Our immediate subject has been computing, to which we have more
or less kept. Because, as Roy Flannigan said some time ago, we
have been operating "on the edge of knowledge", the style of
Humanist has frequently provoked complaint born of
misunderstanding and so pointed the way to what is new. On the
one hand, we have heard that Humanist is sloppy, publishing
things better left unsaid; on the other hand that it is far too
regulated, even sometimes censored, contrary to the liberating
potential of the electronic medium. My own conclusion from living
with Humanist for about 2 1/2 years is that both species of
complaint, although they have some truth to them, miss the point.
One misapplies the standards of juried print, the other the
liberties of casual speech, whereas the new medium has
characteristics of both. In brief, the new medium is new, and so
requires a new "model" for understanding. Humanist has, I think,
roughly delineated that new model, or at least one version of it.
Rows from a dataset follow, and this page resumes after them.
/-- An ACK sent now, with up to 16 statuses, those asked for first. While control frames may not leave its port it stays
due (13 R360, R368). -/
def sendAck (s : State) (n : Fin 2048) (first : List (BitVec 32 × Nat)) : State :=
  let x := s.strand n
  if !(s.port x.port).joined then s else
  if !ctrlSends s x.port then s.setStrand n { x with ackDue := max 1 x.ackDue } else
  let bits := x.rxBits.map fun p => (p - x.rxC - 1).toNat
  let sts := (first ++ x.rxSt.filter fun e => !first.contains e).take 16
  let hdr := frameHdr s n 0 false { type := 0x10 } (128 + 8 * sts.length)
  (s.setStrand n { x with txc := x.txc + 1, ackDue := 0 }).say (.ack x.port n x.rxC bits sts hdr
    (sealed_ s n true hdr (ackData bits sts)))

/-- The ACK that a repeated frame draws at once. -/
def ackAgain (s : State) (n : Fin 2048) (psn : BitVec 32) : State :=
  sendAck s n ((s.strand n).rxSt.filter fun e => e.1 = psn)

/-- ACK_DELAY_EXPIRY: applied frames that no outgoing frame has acknowledged are acknowledged. -/
def doAckDelayExpiry (n : Fin 2048) (s : State) : State := if (s.strand n).ackDue = 0 then s else sendAck s n []

/-- The command ACK_DELAY_EXPIRY (14 R386). -/
def execAckDelayExpiry (n : Fin 2048) (s : State) : Res := .next (doAckDelayExpiry n s)

/-- One frame applied and marked; an ACK goes at once where it is asked for, carries a status or is the 16th. -/
def applyMark (s : State) (n : Fin 2048) (f : RxFrame) : State :=
  let (s, st) := applyFrame s n f
  let x := { (s.strand n).mark f.h.psn st with tsEcho := f.h.ts, tsAt := some f.at_ }
  let s := s.setStrand n x
  if f.h.ackReq || st.isSome || decide (16 ≤ x.ackDue) then sendAck s n [] else s

/-- Held frames that are next apply (14 R383); `fuel` bounds them. -/
def releaseHeld : Nat → State → Fin 2048 → State
  | 0, s, _ => s
  | k + 1, s, n =>
    let x := s.strand n
    match x.held.find? fun f => f.h.psn = x.rxC + 1 with
    | some f => releaseHeld k (applyMark (s.setStrand n { x with held := x.held.filter fun g => g.h.psn != f.h.psn }) n f) n
    | none => s

/-- Whether an ATOMIC_ADD meets a range whose distaffs have failed: it applies after the map-out and its migration, so this
copy is dropped and the sender's retransmission meets the range again (10 R265, R289). -/
def addHeld (s : State) (n : Fin 2048) (b : RxBody) : Bool :=
  match b with
  | .atomicAdd t _ a d => match addTarget s n t a.toNat d.length with
    | .mem segs => addsWait s segs
    | _ => false
  | _ => false

/-- Whether a READ_RESP answers an RMA that waits for full service: this copy is dropped too (18 R491). -/
def respHeld (s : State) (n : Fin 2048) (b : RxBody) : Bool :=
  match b with
  | .readResp a _ => s.twine.rmas.any fun r =>
      r.strand == n && rmaHeld s r.queue && r.resp.any fun e => e.1 == BitVec.ofNat 32 (a.toNat / 2 ^ 32)
  | _ => false

/-- A sequenced frame by its PSN (14 R388). -/
def sequence (s : State) (n : Fin 2048) (f : RxFrame) : State :=
  let x := s.strand n
  if x.seen f.h.psn then
    ackAgain { s with twine := { s.twine with dups := satAdd 16 s.twine.dups } } n f.h.psn
  else if 1024 < x.ahead f.h.psn ∨ addHeld s n f.body ∨ respHeld s n f.body then s
  else if x.held.any fun g => g.h.psn = f.h.psn then sendAck s n []
  else if f.body.ordered && x.ahead f.h.psn != 1 then
    let s := s.setStrand n { x with held := x.held ++ [f] }
    if f.h.ackReq then sendAck s n [] else s
  else releaseHeld (x.held.length) (applyMark s n f) n

/-! ## ACKs received (14 R386 to R390) -/

/-- Whether an acknowledgement covers a PSN. -/
def covers (ackPsn : BitVec 32) (bits : List (Fin 1024)) (psn : BitVec 32) : Bool :=
  decide ((ackPsn - psn).toNat < 2 ^ 31) || bits.any fun k => psn == ackPsn + 1 + BitVec.ofNat 32 k.val

/-- An RTT sample taken (14 R389). -/
def Strand.sample (x : Strand) (now r : Nat) : Strand :=
  let x := { x with samples := (now, r) :: x.samples.filter fun y => decide (now ≤ y.1 + 30000000000) }
  match x.srtt with
  | none => { x with srtt := some r, rttvar := r / 2 }
  | some m => { x with rttvar := (3 * x.rttvar + (max m r - min m r)) / 4, srtt := some ((7 * m + r) / 8) }

/-- Whether the window may be cut: one RTT has passed since the last cut. -/
def Strand.mayCut (x : Strand) (now : Nat) : Bool := match x.cut with
  | none => true
  | some (t, r) => decide (t + r ≤ now)

/-- The window after a sample `r` that acknowledged `n` bytes (14 R390). -/
def Strand.adjust (x : Strand) (s : State) (r n : Nat) : Strand :=
  let t := (baseRtt s x).getD r + s.twine.target * 1000
  let m := mtu s x
  if r < t then { x with window := clampWindow m (x.window + m * n / max 1 x.window) }
  else if t < r ∧ x.mayCut s.now then
    { x with window := clampWindow m (x.window * (2 * r + 8 * t) / (10 * r)), cut := some (s.now, r) }
  else x

/-- Frames missing while three or more later ones have applied are sent again (14 R387); the window's cut is an update, at
which the path is chosen again where the joined ports have changed. -/
def Strand.fast (x : Strand) (s : State) (n : Fin 2048) (ackPsn : BitVec 32) (bits : List (Fin 1024)) : Strand :=
  let later (psn : BitVec 32) : Nat :=
    (bits.filter fun k => decide (0 < (ackPsn + 1 + BitVec.ofNat 32 k.val - psn).toNat) &&
      decide ((ackPsn + 1 + BitVec.ofNat 32 k.val - psn).toNat < 2 ^ 31)).length
  let lost (f : TxFrame) : Bool := !f.again && decide (3 ≤ later f.psn)
  if !x.unacked.any lost then x else
  let x := { x with unacked := x.unacked.map fun f => if lost f then { f with again := true } else f }
  if x.mayCut s.now then
    Strand.choose { x with window := clampWindow (mtu s x) (x.window * 6 / 10), cut := some (s.now, x.srtt.getD 0) } s n
  else x

/-- Status of a code in an ACK. -/
def ackStatus (c : Nat) : Status := if c = Status.access.code then .access else .faulted

/-- What the acknowledgement of a frame tells its RMA. -/
def tellRma (sts : List (BitVec 32 × BitVec 8)) (s : State) (f : TxFrame) : State :=
  match f.msg with
  | .rma q seq _ =>
    let st := (sts.find? fun e => e.1 = f.psn).map fun e => ackStatus e.2.toNat
    setRma s q seq fun r =>
      { r with acked := r.acked + 1
               resp := if st.isSome then r.resp.filter (fun e => e.1 != f.psn) else r.resp
               st := if r.st = .ok then st.getD .ok else r.st }
  | _ => s

/-- An acknowledgement on a strand: of an ACK frame with its bitmap, statuses and echo, or the `ACK_PSN` of another
frame. -/
def takeAck (s : State) (n : Fin 2048) (ackPsn : BitVec 32) (bits : List (Fin 1024)) (sts : List (BitVec 32 × BitVec 8))
    (echo : Option (BitVec 32)) : State :=
  let x := s.strand n
  let done := x.unacked.filter fun f => covers ackPsn bits f.psn
  let x := { x with unacked := x.unacked.filter fun f => !covers ackPsn bits f.psn }
  let x := if done = [] then x else
    { x with backoff := 0, pathExp := 0, expired := [], st := if x.st = .stalled then .opened else x.st }
  let newest := done.getLast?
  let bytes : Nat := (done.map fun (f : TxFrame) => f.size).sum
  let x := match newest, echo with
    | some f, some e =>
      if f.retx ∨ e = 0 then x
      else
        let r := (BitVec.ofNat 32 s.now - e).toNat
        (((x.sample s.now r).adjust s r bytes).choose s n)
    | _, _ => x
  let x := x.fast s n ackPsn bits
  settleRmas (done.foldl (tellRma sts) (s.setStrand n x))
Here is not the place to spell out in detail what I think the
characteristics of that model are; in any case my thoughts are
inchoate. A discussion on the subject would, however, be very
fruitful! My purpose here is to glance back on what Humanist has
done and to exhort you, if I may so presume, both to `kiss the
joy as it flies' and to do everything you can to keep it in the
air. My best experiences in teaching have caused me to marvel
that despite all the gibbering nonsense of ordinary life, genuine
learning can occur. I hope you are persuaded that Humanist has
also, from time to time, provided the opportunity for such
learning.
Many have helped me with the work. Support has come, first of
all, from my own Centre for Computing in the Humanities and its
Director, Ian Lancashire; from the University of Toronto
Computing Services, which has supplied disk storage, machine
time, and the help of Steve Younker, ListServ expert; from
Michael Sperberg-McQueen, who wrote editing software that has
helped every day for the last 2 years; Steve DeRose, who took
over the management of the biographies and devised a fine
HyperCard stack to display them; David Sitman, skilled in
ListServ and network strategies beyond the ordinary; Jim Coombs,
who contributed software for searching the biographies online and
for reformatting messages; Abigail Young, for taking over twice
in my absence; Lou Burnard, for writing summaries of what has
happened. Many others have given good advice and needed
encouragement. To all, mille grazie!
Analogies are useful, especially when you're sailing into
uncharted waters. So, consider: not like Theseus abandoning
Ariadne (except in those versions in which Dionysus comes by
shortly after); and not like an Anglo-Saxon funeral, at which the
body, heaped with treasures, is placed in a boat and pushed off
to sea; rather like a wedding, when the parents give up their
child to an uncertain but very promising and, we hope, thrilling
future.
Merry Christmas, joyous Hanukkah, and a happy New Year!